From the line with "not elapsed. -/" through the line with "1, edges := [offer]", inclusive, return each line of the data below exactly and leave the rest out.
= = = =
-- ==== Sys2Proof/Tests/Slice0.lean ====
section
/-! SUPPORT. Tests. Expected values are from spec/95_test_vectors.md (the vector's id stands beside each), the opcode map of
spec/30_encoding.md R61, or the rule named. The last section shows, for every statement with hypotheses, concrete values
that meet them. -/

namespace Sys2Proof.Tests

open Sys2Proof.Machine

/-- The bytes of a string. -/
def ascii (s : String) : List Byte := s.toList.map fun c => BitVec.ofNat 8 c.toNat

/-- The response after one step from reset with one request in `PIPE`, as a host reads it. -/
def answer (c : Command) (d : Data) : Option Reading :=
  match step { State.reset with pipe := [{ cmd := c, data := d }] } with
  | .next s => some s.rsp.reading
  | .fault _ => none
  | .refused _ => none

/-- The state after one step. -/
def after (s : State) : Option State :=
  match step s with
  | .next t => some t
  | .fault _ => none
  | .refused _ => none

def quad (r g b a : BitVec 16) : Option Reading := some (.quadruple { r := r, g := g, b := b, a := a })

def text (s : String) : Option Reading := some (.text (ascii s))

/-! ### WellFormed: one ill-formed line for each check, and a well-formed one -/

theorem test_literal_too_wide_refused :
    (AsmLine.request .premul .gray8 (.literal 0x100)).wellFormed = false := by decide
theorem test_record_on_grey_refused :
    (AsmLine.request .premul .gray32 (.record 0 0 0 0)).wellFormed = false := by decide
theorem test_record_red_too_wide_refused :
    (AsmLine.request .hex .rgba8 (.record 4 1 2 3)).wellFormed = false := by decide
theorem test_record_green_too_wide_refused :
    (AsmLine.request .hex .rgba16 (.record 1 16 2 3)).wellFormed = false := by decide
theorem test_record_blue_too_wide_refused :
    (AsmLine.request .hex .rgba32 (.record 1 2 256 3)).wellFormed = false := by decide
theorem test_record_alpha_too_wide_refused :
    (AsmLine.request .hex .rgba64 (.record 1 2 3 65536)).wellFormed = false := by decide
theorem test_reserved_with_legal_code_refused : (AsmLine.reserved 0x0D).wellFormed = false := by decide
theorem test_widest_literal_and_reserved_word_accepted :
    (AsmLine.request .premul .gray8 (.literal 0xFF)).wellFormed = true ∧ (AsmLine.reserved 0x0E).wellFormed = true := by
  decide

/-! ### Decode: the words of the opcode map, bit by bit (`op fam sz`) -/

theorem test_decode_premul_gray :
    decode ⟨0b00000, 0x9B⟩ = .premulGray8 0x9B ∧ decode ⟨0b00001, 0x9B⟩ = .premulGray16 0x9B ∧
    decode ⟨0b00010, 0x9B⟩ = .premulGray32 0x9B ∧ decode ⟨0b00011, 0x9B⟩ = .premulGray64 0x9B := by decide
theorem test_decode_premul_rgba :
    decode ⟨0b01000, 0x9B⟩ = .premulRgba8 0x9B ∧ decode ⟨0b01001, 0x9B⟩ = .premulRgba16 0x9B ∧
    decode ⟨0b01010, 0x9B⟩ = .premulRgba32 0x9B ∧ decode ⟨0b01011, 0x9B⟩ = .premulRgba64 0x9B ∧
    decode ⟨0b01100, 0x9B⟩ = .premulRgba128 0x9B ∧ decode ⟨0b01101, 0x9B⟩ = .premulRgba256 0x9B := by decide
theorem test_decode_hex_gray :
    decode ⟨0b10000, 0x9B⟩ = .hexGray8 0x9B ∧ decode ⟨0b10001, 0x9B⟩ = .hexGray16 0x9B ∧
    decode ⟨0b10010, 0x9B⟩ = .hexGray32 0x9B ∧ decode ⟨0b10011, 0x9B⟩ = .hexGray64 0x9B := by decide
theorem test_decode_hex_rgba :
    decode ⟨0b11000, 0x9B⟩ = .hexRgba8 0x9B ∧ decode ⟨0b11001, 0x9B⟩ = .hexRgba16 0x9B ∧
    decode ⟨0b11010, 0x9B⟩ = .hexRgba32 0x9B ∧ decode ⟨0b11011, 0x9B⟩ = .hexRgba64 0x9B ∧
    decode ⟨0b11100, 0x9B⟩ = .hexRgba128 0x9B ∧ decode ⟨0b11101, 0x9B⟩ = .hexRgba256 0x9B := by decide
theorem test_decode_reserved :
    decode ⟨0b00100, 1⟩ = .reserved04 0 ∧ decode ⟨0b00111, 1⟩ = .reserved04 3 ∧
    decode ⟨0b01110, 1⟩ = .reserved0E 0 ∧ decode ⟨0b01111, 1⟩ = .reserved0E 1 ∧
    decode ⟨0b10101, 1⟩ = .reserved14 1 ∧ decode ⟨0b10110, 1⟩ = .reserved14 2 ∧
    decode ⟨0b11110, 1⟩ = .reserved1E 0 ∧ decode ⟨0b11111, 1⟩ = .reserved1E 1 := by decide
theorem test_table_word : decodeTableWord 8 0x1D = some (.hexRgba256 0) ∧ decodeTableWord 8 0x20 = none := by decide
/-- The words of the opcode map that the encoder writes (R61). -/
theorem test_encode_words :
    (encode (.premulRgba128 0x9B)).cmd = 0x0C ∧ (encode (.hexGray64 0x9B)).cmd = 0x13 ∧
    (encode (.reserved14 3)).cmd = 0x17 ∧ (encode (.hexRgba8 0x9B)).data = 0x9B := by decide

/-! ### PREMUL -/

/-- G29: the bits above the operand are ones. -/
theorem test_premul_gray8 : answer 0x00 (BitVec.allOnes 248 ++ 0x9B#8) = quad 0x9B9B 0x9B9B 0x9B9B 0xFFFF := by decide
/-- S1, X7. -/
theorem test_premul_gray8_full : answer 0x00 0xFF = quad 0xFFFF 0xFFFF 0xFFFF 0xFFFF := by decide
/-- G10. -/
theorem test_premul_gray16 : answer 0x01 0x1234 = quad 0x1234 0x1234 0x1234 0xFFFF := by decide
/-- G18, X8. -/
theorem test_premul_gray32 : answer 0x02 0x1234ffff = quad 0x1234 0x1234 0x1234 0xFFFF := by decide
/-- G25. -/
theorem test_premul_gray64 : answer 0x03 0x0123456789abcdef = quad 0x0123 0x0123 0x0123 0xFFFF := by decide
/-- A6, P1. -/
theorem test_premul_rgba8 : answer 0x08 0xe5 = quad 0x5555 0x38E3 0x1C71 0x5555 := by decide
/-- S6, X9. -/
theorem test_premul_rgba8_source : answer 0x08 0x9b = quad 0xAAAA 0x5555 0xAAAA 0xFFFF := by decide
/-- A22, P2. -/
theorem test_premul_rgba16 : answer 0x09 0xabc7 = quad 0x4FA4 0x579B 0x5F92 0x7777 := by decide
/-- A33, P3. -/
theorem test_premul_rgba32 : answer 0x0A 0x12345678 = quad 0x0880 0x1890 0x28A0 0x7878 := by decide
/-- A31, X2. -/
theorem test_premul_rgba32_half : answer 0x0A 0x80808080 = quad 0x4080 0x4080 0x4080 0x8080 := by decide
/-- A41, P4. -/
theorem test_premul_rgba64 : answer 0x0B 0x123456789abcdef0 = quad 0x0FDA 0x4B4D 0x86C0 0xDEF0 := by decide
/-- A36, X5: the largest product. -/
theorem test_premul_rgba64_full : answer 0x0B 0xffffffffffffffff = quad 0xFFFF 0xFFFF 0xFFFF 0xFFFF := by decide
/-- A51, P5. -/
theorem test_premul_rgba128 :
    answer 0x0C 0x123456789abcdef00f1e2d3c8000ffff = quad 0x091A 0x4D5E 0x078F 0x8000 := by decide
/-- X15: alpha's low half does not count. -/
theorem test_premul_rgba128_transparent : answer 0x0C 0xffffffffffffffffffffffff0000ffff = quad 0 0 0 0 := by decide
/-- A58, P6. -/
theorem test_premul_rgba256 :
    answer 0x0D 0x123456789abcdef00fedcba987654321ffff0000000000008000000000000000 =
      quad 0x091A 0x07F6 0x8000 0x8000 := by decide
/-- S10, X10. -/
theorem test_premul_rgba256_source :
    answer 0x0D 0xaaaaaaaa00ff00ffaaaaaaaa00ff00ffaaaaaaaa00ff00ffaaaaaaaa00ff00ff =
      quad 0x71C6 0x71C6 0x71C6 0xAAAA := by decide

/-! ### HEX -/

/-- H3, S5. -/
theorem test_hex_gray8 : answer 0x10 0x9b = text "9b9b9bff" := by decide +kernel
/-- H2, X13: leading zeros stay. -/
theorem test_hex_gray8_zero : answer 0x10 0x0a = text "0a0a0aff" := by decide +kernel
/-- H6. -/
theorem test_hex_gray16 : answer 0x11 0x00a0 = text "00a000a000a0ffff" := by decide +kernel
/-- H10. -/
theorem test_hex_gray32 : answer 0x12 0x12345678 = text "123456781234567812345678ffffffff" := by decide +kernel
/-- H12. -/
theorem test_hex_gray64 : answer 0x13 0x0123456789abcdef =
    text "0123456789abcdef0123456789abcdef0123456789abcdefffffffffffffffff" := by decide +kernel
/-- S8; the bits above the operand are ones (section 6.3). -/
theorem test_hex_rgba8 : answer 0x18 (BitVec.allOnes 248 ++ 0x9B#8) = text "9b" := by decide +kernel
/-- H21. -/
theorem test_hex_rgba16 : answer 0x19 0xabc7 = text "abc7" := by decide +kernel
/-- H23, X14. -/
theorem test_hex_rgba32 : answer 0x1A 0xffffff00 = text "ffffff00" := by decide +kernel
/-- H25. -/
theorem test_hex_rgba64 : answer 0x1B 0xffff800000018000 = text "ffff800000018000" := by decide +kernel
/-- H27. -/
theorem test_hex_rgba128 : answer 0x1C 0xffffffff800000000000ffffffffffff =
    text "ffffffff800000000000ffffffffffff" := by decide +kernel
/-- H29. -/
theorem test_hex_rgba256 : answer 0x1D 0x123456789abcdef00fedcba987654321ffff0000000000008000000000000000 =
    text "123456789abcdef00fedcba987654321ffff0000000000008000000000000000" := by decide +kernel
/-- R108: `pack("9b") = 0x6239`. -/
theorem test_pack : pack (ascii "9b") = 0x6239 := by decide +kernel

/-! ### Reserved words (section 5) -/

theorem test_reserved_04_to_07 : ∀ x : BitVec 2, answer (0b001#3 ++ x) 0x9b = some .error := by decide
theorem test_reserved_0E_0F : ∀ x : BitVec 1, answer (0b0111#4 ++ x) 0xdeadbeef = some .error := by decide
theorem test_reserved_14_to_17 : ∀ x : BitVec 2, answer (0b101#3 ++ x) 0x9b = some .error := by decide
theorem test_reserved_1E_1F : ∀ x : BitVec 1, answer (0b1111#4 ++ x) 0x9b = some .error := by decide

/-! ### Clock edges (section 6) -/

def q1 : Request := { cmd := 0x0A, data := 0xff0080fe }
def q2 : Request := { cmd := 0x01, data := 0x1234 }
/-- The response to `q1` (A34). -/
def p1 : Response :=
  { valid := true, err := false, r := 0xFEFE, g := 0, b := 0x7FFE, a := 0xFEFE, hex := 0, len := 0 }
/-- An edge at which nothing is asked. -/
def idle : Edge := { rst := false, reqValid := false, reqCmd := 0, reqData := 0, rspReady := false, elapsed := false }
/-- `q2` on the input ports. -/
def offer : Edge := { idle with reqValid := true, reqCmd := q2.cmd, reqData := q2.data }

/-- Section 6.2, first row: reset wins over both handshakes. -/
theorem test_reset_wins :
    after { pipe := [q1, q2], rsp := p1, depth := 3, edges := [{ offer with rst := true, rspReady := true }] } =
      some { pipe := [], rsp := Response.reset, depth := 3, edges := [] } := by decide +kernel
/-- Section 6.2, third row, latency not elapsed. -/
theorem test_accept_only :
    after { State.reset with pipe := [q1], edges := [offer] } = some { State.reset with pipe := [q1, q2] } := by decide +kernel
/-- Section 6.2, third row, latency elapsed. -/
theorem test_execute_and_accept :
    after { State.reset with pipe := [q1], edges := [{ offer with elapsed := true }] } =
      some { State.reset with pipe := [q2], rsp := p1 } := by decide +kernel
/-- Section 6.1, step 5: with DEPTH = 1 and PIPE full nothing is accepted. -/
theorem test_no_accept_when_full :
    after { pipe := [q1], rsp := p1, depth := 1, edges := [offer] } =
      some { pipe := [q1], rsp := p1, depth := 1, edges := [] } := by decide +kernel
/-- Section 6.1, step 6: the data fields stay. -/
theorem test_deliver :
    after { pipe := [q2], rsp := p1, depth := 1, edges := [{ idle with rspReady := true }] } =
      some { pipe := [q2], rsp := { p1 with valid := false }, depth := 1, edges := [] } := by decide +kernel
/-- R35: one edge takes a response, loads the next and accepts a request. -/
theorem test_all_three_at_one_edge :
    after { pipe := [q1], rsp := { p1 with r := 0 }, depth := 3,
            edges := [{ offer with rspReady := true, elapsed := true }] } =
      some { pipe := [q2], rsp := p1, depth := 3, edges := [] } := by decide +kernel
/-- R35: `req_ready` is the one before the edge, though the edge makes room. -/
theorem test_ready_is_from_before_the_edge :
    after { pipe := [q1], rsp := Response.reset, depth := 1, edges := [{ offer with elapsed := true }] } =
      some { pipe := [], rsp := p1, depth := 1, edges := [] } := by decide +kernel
= = = =
* [EXERCISE ANSWER]:
/-- Section 6.2, third row, latency not elapsed. -/
theorem test_accept_only :
    after { State.reset with pipe := [q1], edges := [offer] } = some { State.reset with pipe := [q1, q2] } := by decide +kernel
/-- Section 6.2, third row, latency elapsed. -/
theorem test_execute_and_accept :
    after { State.reset with pipe := [q1], edges := [{ offer with elapsed := true }] } =
      some { State.reset with pipe := [q2], rsp := p1 } := by decide +kernel
/-- Section 6.1, step 5: with DEPTH = 1 and PIPE full nothing is accepted. -/
theorem test_no_accept_when_full :
    after { pipe := [q1], rsp := p1, depth := 1, edges := [offer] } =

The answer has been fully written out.